Items listed in a dataset:
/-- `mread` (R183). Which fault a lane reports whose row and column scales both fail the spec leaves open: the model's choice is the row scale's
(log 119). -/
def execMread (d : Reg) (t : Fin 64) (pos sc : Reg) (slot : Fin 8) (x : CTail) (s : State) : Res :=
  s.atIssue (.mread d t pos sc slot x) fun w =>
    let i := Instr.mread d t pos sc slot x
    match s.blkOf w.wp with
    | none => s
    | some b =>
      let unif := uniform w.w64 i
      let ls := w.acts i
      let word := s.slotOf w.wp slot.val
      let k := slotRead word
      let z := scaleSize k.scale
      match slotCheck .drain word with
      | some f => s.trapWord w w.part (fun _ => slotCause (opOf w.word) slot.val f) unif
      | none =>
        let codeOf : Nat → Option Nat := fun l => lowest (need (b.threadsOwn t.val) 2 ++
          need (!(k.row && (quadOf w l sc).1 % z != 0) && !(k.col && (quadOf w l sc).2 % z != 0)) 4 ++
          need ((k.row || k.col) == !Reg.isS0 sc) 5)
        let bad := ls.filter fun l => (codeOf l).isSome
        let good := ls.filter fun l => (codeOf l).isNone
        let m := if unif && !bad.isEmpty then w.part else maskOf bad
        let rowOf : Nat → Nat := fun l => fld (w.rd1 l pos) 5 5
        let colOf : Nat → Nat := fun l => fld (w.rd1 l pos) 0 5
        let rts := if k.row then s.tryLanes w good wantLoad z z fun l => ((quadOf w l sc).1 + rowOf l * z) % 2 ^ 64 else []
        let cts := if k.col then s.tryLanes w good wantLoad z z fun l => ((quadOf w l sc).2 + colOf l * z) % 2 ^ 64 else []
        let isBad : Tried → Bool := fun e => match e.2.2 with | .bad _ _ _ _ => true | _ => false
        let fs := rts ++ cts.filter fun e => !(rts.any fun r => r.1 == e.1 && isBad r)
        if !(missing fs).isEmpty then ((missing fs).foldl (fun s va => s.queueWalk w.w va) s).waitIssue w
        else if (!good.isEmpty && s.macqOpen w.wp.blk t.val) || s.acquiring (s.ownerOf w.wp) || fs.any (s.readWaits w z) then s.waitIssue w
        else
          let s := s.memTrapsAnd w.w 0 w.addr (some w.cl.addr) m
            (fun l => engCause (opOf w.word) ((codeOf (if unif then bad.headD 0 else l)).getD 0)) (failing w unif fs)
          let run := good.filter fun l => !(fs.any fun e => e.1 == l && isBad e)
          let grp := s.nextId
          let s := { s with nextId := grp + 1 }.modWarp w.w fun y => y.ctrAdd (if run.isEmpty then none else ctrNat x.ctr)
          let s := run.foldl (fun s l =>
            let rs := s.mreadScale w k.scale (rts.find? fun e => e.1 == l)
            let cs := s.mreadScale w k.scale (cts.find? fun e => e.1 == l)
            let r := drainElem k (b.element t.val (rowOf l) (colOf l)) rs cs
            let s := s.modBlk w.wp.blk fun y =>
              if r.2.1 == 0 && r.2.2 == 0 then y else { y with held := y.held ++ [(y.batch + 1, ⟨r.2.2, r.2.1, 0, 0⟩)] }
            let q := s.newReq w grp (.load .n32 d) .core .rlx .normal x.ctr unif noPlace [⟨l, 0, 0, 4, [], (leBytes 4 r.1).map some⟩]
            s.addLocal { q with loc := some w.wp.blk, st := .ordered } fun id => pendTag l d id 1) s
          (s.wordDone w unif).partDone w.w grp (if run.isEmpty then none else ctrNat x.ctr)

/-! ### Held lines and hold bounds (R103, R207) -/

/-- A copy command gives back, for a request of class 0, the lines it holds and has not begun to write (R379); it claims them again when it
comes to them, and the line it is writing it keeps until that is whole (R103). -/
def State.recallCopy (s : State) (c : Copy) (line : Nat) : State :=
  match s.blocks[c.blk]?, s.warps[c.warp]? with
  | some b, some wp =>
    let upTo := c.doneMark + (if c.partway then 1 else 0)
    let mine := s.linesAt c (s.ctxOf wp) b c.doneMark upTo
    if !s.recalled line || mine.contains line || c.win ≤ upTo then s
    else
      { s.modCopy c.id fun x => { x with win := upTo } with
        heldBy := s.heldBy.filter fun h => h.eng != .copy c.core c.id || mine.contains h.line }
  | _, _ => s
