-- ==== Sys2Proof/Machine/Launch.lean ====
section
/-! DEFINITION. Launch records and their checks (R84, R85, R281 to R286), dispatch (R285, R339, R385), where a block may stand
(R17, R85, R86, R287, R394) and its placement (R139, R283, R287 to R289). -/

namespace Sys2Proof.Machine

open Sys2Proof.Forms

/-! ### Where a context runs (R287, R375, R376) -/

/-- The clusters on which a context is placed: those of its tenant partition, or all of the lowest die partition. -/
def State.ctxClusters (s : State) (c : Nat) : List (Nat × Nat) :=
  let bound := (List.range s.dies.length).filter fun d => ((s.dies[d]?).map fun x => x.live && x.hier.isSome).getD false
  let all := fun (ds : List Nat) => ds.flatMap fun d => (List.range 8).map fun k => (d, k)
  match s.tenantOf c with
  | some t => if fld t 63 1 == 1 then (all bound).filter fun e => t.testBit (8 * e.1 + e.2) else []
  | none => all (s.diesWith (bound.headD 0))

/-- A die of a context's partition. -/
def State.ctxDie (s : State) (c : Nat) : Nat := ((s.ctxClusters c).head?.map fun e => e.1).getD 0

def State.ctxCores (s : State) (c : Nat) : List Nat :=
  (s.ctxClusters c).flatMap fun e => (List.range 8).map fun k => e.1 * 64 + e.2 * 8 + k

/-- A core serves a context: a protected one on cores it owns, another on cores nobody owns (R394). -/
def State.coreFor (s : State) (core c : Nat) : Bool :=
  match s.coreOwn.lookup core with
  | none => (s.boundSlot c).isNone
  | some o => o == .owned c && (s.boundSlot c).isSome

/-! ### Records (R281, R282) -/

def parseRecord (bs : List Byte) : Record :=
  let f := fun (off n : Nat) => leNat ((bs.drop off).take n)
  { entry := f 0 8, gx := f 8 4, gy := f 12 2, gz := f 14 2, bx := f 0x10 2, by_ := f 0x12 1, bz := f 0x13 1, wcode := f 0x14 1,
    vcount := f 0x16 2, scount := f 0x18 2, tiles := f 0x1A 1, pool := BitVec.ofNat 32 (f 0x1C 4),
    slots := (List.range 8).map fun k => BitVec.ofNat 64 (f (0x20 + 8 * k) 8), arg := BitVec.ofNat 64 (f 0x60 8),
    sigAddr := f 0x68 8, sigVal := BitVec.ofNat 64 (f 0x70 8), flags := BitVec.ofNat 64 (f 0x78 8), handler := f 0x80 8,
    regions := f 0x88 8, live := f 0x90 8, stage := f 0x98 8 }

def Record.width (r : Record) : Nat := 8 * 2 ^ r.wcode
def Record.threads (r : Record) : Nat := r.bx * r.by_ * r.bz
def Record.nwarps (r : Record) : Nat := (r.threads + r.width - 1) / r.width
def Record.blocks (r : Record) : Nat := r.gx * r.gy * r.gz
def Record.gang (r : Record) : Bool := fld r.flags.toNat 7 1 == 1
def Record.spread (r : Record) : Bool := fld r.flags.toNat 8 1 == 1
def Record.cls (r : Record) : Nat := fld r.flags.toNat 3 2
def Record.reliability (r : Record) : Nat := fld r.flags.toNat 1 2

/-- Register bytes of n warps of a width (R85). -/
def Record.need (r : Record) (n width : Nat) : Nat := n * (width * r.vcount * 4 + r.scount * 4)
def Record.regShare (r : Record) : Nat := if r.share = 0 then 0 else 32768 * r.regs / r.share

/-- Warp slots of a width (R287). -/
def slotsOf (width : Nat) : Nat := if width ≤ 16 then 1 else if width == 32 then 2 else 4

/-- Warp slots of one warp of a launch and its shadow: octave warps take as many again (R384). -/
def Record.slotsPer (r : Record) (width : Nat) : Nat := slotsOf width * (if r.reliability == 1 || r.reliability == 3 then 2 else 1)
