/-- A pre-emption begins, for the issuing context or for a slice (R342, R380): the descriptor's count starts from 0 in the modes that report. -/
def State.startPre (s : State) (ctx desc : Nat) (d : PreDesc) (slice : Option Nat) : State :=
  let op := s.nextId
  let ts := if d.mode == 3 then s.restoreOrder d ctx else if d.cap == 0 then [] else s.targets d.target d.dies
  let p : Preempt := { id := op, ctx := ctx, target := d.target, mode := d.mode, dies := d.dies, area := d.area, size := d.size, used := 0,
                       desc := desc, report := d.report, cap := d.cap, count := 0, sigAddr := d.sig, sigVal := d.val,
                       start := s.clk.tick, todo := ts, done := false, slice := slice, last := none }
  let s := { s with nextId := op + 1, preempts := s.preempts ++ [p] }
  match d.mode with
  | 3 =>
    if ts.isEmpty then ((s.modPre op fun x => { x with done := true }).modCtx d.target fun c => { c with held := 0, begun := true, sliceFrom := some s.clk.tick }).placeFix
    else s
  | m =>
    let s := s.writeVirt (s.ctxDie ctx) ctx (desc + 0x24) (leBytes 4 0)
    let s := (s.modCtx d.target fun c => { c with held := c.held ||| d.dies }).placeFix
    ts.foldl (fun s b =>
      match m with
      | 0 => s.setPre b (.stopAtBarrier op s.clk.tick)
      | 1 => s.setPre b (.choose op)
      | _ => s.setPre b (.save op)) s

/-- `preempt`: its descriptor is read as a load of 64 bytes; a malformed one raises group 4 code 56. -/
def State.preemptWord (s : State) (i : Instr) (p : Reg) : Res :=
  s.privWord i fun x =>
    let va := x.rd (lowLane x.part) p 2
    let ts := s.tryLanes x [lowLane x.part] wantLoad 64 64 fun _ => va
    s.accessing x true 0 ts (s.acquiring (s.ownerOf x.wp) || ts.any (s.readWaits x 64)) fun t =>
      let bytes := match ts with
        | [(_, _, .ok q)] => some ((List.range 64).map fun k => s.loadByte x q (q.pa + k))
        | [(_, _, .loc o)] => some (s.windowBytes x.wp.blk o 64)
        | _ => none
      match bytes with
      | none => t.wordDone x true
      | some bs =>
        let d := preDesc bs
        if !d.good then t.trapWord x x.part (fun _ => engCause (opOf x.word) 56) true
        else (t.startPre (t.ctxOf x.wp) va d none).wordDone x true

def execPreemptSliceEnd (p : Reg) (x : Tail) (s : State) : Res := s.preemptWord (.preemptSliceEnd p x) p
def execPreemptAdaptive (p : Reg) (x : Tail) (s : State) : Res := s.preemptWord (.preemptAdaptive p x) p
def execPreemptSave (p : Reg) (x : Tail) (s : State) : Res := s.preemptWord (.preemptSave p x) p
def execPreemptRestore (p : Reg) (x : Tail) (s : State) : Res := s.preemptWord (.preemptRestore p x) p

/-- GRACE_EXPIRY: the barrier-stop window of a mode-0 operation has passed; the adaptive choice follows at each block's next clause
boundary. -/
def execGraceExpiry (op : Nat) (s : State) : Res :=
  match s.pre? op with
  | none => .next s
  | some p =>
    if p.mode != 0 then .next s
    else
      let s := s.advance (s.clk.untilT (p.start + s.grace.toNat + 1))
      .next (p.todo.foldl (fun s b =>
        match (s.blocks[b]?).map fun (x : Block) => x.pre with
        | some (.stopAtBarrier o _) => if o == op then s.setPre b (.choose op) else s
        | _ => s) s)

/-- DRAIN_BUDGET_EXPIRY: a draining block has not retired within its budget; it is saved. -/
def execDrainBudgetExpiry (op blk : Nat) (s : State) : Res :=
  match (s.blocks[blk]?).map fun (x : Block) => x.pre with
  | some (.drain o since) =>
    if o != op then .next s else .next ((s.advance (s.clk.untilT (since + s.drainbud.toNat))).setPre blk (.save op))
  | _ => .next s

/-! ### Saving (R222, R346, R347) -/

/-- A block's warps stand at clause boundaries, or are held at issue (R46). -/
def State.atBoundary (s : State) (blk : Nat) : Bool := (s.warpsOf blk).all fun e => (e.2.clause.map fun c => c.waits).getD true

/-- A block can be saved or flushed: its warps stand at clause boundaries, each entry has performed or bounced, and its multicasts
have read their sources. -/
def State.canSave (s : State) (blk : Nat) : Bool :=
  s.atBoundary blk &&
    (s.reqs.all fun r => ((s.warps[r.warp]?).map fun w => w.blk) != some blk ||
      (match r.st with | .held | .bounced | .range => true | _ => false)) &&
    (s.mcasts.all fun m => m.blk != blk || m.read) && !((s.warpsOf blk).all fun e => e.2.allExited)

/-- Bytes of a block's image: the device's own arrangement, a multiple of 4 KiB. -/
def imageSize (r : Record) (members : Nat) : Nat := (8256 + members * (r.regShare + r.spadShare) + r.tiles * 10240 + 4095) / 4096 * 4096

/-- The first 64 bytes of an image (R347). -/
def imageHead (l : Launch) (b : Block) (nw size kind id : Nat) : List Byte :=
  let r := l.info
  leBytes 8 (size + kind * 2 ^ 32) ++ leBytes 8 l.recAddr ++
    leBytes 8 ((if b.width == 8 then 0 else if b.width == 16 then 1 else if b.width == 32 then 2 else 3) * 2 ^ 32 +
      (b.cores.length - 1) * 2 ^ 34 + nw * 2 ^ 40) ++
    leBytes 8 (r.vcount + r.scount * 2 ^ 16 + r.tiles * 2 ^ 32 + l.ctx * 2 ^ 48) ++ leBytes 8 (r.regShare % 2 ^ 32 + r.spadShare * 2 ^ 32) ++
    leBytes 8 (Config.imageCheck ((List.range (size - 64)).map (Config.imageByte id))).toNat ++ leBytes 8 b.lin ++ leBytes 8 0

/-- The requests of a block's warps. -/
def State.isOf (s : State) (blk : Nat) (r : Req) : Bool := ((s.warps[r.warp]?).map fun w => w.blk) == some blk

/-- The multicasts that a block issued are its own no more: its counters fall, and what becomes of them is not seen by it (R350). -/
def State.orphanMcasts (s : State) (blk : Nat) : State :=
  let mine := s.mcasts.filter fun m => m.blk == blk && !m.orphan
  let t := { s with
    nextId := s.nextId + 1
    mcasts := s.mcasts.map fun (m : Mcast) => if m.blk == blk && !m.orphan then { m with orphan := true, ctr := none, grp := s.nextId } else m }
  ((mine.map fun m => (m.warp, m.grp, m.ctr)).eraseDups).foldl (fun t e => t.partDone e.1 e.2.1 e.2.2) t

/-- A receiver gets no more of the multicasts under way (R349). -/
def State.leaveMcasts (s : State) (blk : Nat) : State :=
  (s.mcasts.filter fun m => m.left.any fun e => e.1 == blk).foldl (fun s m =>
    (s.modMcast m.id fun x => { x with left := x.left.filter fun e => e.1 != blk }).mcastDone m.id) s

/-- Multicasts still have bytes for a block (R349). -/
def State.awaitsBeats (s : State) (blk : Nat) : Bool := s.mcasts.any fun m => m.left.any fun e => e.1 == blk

• _Directions for this task_
The answer is the lines above between the line holding "(R281, R282) -/" and the line holding "let op := s.nextId", inclusive, each written out exactly, and no others.

• _Solution to this exercise_
/-! ### Records (R281, R282) -/

def parseRecord (bs : List Byte) : Record :=
  let f := fun (off n : Nat) => leNat ((bs.drop off).take n)
  { entry := f 0 8, gx := f 8 4, gy := f 12 2, gz := f 14 2, bx := f 0x10 2, by_ := f 0x12 1, bz := f 0x13 1, wcode := f 0x14 1,
    vcount := f 0x16 2, scount := f 0x18 2, tiles := f 0x1A 1, pool := BitVec.ofNat 32 (f 0x1C 4),
    slots := (List.range 8).map fun k => BitVec.ofNat 64 (f (0x20 + 8 * k) 8), arg := BitVec.ofNat 64 (f 0x60 8),
    sigAddr := f 0x68 8, sigVal := BitVec.ofNat 64 (f 0x70 8), flags := BitVec.ofNat 64 (f 0x78 8), handler := f 0x80 8,
    regions := f 0x88 8, live := f 0x90 8, stage := f 0x98 8 }

def Record.width (r : Record) : Nat := 8 * 2 ^ r.wcode
def Record.threads (r : Record) : Nat := r.bx * r.by_ * r.bz
def Record.nwarps (r : Record) : Nat := (r.threads + r.width - 1) / r.width
def Record.blocks (r : Record) : Nat := r.gx * r.gy * r.gz
def Record.gang (r : Record) : Bool := fld r.flags.toNat 7 1 == 1
def Record.spread (r : Record) : Bool := fld r.flags.toNat 8 1 == 1
def Record.cls (r : Record) : Nat := fld r.flags.toNat 3 2
def Record.reliability (r : Record) : Nat := fld r.flags.toNat 1 2

/-- Register bytes of n warps of a width (R85). -/
def Record.need (r : Record) (n width : Nat) : Nat := n * (width * r.vcount * 4 + r.scount * 4)
def Record.regShare (r : Record) : Nat := if r.share = 0 then 0 else 32768 * r.regs / r.share

/-- Warp slots of a width (R287). -/
def slotsOf (width : Nat) : Nat := if width ≤ 16 then 1 else if width == 32 then 2 else 4

/-- Warp slots of one warp of a launch and its shadow: octave warps take as many again (R384). -/
def Record.slotsPer (r : Record) (width : Nat) : Nat := slotsOf width * (if r.reliability == 1 || r.reliability == 3 then 2 else 1)
/-- A pre-emption begins, for the issuing context or for a slice (R342, R380): the descriptor's count starts from 0 in the modes that report. -/
def State.startPre (s : State) (ctx desc : Nat) (d : PreDesc) (slice : Option Nat) : State :=
  let op := s.nextId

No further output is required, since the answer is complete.